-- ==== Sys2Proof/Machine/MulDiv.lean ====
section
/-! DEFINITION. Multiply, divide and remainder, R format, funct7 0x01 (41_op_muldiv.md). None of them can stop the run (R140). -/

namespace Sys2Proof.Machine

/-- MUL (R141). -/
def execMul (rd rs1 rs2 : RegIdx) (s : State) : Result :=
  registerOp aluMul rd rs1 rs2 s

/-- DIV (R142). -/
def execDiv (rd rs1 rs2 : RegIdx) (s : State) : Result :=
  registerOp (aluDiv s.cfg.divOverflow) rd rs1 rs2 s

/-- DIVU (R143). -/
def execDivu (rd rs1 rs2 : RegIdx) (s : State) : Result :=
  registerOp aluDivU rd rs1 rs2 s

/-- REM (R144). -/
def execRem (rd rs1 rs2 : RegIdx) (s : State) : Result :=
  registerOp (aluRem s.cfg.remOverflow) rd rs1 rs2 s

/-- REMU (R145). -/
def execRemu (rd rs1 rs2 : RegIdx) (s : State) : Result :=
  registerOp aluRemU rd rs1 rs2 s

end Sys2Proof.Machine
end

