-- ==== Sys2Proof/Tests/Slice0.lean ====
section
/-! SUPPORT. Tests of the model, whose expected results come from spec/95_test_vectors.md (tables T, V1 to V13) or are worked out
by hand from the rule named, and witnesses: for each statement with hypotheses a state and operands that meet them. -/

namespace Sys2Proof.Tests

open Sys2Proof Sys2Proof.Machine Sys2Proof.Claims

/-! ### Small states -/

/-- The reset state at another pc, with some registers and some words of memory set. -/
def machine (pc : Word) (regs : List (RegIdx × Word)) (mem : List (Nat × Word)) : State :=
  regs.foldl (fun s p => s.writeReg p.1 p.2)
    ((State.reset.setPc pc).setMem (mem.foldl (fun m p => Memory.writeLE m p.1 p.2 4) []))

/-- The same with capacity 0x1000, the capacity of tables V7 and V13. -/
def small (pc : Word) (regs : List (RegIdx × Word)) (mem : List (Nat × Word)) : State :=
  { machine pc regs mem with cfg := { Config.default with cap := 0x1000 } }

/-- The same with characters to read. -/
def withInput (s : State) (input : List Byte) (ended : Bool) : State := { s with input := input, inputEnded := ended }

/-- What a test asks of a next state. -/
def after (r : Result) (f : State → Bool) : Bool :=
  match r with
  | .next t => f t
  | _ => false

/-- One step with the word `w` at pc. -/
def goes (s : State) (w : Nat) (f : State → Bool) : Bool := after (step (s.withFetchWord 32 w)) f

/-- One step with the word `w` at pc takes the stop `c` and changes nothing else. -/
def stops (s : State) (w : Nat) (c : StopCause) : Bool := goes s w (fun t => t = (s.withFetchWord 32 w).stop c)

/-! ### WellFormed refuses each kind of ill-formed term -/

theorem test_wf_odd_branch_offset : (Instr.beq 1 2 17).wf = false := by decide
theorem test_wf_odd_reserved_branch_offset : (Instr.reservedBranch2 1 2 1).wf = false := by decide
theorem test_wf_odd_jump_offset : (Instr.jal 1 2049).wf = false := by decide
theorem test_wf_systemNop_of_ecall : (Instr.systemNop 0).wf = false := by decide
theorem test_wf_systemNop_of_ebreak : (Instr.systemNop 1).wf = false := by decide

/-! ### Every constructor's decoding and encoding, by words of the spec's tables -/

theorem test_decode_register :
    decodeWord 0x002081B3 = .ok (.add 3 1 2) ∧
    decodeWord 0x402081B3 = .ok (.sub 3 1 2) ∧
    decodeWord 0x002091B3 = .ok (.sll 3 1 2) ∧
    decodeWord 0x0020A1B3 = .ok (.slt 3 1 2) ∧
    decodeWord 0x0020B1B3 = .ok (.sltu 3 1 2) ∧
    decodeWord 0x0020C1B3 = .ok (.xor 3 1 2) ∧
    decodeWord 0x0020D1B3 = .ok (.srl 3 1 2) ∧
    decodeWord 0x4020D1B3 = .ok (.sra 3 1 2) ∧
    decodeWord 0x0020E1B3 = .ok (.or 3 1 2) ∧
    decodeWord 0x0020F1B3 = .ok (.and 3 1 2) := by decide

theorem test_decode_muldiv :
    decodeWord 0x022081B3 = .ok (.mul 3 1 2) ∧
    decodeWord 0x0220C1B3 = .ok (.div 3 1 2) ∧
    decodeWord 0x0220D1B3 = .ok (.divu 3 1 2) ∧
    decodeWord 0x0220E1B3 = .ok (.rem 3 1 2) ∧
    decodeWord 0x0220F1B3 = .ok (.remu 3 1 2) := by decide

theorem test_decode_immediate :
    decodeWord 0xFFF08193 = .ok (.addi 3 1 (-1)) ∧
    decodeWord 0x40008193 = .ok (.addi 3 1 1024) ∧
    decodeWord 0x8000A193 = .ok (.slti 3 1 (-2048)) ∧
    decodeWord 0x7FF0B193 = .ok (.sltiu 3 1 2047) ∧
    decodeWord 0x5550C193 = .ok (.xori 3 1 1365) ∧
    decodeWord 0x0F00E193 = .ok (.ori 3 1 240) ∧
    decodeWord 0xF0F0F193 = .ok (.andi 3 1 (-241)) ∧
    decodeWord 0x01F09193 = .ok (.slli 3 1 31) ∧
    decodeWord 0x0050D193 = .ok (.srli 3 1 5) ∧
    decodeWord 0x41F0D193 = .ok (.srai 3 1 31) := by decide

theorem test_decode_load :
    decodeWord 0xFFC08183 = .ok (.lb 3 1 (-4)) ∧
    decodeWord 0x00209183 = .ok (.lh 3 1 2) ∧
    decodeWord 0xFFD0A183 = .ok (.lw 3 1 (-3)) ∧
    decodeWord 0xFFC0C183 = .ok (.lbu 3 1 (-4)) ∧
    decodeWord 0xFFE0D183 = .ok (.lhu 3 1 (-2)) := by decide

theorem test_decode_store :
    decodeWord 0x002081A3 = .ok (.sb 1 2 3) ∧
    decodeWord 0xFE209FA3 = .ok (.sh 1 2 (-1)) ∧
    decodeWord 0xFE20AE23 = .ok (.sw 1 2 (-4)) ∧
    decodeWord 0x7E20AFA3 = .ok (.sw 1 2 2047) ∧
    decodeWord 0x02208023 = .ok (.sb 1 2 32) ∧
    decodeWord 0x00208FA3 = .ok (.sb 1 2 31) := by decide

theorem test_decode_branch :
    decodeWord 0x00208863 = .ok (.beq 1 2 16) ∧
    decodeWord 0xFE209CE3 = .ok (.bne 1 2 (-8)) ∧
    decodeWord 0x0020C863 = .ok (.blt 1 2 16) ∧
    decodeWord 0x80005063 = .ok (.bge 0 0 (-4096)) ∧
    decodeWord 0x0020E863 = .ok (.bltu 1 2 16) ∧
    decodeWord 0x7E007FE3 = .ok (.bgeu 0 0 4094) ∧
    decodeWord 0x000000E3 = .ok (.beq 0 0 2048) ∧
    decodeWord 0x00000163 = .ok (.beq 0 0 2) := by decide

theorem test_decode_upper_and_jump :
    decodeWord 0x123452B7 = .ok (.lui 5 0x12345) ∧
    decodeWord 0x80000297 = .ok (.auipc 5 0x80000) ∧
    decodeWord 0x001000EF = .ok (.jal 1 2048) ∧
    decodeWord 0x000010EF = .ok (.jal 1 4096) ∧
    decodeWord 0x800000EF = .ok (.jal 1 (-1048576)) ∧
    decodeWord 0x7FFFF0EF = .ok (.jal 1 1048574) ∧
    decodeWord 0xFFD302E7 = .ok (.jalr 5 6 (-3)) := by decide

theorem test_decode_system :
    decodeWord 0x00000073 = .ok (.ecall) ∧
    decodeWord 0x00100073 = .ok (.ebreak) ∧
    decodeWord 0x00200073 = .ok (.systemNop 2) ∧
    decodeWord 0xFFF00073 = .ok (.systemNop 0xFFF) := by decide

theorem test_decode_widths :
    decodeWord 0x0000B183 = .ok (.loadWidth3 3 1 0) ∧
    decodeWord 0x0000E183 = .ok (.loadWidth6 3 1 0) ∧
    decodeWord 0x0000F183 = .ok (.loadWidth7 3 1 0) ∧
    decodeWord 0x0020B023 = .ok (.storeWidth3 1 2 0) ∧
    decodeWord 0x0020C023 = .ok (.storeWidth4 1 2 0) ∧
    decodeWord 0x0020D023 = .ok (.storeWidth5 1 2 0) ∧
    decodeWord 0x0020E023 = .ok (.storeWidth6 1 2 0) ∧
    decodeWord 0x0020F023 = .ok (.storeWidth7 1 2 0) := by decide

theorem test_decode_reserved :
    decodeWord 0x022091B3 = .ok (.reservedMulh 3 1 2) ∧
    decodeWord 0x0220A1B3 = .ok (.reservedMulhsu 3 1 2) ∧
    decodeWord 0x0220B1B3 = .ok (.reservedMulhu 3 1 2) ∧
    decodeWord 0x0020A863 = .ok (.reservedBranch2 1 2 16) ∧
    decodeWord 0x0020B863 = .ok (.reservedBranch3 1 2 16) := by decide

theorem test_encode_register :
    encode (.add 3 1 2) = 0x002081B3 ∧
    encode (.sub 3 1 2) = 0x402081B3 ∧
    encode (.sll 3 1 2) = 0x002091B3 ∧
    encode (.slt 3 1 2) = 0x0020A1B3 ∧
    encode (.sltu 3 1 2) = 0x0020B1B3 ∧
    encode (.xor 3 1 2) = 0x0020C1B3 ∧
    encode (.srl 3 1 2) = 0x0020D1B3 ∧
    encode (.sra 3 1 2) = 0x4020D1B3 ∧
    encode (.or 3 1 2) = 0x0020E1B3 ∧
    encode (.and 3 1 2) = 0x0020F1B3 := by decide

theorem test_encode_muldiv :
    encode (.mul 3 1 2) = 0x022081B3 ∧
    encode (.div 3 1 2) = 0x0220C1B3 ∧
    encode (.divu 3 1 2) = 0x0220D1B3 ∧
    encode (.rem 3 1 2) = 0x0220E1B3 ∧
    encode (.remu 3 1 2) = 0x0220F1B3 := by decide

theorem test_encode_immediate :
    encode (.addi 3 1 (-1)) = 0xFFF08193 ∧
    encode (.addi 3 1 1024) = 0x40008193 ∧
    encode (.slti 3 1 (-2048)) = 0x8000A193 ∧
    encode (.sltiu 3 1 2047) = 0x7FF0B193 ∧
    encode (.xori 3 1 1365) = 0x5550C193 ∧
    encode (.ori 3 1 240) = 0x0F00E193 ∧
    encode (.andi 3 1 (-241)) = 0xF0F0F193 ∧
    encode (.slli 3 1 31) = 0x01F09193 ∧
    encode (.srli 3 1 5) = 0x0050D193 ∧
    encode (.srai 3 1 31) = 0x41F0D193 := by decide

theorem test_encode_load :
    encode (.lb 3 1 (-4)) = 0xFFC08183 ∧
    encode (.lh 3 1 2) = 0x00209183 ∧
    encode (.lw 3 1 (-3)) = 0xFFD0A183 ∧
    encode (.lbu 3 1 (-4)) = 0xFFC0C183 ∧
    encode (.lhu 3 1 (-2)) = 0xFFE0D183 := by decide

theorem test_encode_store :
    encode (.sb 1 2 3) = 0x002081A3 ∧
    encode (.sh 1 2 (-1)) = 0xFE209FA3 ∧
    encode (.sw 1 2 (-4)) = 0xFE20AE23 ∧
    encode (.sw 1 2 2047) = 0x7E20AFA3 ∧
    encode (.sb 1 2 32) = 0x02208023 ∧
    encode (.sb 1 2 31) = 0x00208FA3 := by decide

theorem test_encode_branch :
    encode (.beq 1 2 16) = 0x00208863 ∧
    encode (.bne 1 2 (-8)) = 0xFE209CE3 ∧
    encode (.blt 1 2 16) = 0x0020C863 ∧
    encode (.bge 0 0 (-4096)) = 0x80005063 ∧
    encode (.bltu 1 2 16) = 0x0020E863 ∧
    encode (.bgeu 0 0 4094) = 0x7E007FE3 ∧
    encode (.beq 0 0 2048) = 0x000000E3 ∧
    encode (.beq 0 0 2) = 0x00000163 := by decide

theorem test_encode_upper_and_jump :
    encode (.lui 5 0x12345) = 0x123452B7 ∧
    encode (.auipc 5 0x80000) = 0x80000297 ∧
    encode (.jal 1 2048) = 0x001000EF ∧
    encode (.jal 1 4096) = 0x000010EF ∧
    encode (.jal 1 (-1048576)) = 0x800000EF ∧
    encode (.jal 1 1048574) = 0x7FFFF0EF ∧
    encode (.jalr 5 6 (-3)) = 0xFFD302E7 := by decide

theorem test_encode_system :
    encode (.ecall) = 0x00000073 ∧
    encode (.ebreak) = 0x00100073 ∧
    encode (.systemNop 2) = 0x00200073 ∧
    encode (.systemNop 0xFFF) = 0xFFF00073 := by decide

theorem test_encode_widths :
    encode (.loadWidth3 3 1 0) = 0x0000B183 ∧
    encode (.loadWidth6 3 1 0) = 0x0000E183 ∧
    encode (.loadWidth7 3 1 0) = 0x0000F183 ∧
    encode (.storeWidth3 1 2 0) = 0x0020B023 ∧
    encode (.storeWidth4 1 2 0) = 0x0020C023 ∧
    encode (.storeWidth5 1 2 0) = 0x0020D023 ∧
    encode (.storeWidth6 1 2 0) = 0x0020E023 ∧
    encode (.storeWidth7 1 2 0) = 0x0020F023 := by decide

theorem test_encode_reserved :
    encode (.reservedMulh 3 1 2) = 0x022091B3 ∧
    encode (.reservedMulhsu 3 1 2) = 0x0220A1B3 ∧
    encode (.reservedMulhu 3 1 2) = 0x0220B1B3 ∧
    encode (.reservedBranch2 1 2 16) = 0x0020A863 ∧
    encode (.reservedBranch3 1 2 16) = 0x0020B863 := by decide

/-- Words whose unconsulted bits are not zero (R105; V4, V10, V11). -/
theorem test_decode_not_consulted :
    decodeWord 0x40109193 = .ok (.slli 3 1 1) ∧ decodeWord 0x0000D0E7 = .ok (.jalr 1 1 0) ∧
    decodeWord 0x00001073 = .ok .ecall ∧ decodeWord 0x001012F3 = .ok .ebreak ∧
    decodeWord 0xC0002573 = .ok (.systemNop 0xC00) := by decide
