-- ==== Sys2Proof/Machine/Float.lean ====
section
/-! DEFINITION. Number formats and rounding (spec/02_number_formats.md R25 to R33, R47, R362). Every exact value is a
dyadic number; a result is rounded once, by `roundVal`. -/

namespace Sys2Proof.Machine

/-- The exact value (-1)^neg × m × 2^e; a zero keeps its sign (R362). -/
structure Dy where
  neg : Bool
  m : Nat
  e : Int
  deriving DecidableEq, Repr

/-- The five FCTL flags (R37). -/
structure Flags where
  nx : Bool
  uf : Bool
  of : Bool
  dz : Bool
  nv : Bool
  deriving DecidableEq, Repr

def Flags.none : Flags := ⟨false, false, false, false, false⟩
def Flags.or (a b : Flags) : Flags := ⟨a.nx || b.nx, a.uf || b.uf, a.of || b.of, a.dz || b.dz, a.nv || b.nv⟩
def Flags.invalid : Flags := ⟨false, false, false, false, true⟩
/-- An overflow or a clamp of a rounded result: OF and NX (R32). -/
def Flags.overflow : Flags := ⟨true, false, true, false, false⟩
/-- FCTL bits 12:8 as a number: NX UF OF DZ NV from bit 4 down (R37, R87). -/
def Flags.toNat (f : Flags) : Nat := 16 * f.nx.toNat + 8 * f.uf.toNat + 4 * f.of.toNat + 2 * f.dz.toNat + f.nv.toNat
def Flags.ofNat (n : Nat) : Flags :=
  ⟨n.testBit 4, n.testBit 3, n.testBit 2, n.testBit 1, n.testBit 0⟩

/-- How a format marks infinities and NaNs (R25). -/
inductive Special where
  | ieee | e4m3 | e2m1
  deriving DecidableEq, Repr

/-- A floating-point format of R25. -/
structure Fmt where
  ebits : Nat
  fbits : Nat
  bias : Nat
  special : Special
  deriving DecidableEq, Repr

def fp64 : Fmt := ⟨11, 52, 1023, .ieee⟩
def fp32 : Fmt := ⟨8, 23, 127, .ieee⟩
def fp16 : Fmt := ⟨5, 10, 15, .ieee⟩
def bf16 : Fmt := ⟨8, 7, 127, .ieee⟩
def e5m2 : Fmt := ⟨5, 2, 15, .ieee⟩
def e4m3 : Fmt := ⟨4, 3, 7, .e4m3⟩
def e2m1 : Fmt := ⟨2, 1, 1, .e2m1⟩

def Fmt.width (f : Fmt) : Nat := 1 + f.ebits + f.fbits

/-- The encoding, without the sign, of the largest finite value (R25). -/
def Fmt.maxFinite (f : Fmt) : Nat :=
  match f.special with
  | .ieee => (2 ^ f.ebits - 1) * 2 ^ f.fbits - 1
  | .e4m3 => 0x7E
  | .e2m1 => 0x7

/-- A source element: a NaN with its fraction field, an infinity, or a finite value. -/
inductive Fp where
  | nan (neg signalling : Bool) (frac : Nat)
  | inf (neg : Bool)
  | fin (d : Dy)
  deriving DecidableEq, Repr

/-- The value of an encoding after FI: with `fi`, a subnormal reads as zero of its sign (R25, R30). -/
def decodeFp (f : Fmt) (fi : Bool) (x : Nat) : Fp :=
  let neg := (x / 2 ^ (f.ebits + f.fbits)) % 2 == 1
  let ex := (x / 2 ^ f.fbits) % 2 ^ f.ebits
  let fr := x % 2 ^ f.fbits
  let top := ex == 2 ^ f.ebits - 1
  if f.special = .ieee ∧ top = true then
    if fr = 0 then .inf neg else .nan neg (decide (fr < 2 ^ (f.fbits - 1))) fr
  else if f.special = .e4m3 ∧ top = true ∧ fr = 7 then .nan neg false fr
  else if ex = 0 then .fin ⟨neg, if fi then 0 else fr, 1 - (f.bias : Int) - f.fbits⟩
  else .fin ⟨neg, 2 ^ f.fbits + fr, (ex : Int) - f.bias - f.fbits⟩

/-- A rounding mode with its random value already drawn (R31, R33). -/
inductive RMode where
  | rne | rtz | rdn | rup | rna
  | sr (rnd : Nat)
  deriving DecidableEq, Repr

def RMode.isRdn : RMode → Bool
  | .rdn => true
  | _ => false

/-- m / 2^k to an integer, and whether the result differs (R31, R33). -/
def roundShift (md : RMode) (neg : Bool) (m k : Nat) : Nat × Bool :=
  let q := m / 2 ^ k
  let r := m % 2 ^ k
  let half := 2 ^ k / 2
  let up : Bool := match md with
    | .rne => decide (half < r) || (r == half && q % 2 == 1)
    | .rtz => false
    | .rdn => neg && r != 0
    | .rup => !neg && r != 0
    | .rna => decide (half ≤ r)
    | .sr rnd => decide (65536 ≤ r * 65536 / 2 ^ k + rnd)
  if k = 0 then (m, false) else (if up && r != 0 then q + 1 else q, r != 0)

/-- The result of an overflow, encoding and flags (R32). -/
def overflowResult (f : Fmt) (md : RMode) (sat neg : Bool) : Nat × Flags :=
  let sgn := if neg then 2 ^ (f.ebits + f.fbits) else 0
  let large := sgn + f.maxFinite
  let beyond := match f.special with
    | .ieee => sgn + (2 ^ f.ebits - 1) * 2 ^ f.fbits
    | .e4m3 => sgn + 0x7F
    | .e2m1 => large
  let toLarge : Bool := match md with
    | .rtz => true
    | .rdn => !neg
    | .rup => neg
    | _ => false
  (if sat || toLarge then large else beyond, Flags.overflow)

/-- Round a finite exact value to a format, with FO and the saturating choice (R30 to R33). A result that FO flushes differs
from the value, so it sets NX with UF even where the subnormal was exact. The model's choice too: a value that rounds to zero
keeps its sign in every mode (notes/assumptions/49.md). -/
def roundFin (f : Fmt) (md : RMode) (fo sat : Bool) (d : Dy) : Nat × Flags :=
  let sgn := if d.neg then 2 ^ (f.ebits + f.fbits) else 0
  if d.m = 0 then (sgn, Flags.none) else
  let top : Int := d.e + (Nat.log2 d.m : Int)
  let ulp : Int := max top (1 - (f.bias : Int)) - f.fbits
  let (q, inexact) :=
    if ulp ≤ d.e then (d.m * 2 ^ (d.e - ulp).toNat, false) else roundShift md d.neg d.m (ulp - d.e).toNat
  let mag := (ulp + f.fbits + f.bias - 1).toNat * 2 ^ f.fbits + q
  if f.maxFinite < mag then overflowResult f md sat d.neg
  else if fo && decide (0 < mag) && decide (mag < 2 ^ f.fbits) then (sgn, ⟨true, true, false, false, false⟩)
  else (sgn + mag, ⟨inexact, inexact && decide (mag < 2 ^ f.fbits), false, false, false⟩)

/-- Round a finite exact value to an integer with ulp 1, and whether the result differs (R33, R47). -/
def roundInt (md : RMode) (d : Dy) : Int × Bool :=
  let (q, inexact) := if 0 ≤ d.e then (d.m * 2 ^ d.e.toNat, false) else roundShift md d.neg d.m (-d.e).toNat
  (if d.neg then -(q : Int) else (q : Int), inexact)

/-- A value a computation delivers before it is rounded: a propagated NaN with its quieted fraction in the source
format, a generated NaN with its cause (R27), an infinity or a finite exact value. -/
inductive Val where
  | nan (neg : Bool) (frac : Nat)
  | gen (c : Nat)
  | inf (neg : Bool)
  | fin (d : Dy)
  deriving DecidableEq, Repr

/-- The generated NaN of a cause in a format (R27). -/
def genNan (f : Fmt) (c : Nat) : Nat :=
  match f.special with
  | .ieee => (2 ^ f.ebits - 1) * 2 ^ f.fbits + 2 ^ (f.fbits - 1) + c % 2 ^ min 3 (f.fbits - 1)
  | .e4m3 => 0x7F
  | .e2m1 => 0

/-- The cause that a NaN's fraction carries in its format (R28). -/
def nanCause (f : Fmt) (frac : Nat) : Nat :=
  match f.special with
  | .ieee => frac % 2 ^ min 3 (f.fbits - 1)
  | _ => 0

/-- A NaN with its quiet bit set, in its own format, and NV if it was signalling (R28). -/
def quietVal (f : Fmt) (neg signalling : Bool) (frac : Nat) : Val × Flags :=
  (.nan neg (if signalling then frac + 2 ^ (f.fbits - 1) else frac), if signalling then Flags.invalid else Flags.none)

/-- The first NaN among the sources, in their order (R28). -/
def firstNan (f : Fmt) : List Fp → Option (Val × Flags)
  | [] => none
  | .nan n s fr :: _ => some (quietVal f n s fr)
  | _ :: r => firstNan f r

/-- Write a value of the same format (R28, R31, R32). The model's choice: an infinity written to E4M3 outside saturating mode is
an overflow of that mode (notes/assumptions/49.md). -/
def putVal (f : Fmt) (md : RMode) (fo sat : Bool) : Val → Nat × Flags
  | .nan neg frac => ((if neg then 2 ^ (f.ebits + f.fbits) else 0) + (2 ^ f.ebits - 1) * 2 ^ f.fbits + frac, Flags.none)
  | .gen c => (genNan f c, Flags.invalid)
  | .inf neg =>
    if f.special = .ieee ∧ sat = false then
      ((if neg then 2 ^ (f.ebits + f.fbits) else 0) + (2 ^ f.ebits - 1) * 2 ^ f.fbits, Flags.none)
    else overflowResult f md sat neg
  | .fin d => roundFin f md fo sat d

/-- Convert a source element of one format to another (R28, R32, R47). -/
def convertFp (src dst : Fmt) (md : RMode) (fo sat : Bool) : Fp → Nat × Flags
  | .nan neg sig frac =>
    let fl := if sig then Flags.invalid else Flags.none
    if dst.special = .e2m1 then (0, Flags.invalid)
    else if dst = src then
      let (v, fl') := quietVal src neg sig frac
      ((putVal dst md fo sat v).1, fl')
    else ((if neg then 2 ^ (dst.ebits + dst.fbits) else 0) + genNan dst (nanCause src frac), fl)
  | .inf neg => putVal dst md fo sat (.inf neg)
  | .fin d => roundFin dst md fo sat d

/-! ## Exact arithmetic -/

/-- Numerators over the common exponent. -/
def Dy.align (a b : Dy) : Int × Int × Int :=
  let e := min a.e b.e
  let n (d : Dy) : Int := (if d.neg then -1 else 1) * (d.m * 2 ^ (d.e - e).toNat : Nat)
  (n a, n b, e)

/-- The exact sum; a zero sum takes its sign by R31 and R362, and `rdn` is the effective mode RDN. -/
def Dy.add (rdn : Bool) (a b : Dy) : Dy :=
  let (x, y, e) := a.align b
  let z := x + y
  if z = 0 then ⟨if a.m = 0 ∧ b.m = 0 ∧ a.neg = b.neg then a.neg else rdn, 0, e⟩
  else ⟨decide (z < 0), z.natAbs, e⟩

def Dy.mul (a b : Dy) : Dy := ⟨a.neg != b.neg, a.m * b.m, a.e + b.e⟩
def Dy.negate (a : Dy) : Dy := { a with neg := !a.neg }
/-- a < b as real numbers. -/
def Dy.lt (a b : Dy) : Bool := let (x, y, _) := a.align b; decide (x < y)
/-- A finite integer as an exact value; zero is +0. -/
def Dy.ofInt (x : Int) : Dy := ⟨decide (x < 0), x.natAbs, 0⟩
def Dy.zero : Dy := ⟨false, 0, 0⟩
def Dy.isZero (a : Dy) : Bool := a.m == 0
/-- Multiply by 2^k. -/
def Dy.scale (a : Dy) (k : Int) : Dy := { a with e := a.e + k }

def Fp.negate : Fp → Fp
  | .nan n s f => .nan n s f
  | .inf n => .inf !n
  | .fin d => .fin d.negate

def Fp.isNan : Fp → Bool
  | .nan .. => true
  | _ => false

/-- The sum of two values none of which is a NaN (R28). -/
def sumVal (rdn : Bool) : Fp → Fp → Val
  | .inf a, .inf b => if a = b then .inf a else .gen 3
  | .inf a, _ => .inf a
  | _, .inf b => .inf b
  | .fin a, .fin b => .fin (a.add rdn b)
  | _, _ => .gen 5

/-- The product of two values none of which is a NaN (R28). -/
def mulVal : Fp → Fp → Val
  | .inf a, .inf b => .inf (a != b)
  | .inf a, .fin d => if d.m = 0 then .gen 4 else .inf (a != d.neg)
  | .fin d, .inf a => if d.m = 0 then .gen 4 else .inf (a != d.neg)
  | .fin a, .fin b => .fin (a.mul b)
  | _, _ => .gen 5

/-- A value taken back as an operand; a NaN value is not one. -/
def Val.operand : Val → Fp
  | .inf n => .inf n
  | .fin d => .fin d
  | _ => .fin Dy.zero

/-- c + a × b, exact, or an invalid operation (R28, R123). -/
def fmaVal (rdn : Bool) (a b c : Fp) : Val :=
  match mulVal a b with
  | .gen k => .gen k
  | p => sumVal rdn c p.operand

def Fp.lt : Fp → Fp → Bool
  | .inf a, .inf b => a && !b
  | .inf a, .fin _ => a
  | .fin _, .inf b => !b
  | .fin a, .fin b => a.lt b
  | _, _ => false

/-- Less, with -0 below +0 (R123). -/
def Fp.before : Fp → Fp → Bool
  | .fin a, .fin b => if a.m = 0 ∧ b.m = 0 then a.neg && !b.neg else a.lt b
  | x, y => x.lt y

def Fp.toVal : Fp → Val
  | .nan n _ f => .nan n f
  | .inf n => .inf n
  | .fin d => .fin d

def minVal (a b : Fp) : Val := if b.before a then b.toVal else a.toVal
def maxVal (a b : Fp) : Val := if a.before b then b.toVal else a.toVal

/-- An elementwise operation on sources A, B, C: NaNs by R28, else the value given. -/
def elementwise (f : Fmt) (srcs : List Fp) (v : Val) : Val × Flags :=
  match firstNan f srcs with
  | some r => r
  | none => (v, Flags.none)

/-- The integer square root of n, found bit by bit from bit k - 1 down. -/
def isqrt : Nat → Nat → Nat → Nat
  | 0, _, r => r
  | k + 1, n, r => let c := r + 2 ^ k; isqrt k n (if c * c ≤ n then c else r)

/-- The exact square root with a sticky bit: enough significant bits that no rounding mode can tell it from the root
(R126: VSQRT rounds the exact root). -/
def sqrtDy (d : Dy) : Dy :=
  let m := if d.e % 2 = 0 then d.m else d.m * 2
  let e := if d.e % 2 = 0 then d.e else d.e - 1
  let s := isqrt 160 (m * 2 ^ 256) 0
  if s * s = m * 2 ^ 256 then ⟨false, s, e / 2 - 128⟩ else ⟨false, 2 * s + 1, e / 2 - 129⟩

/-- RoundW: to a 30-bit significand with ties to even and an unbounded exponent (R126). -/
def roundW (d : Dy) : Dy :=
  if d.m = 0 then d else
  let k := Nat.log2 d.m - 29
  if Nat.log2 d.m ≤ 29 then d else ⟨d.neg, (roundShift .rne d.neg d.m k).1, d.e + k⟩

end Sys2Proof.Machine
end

::::

* _INSTRUCTIONS FOR THE TASK_: Go to the line in the material above that contains "def stops (s" and copy exactly from there through the line that contains "theorem test_wf_odd_branch_offset : (Instr.beq", stopping after it.

* _TASK ANSWER_:
def stops (s : State) (w : Nat) (c : StopCause) : Bool := goes s w (fun t => t = (s.withFetchWord 32 w).stop c)

/-! ### WellFormed refuses each kind of ill-formed term -/

theorem test_wf_odd_branch_offset : (Instr.beq 1 2 17).wf = false := by decide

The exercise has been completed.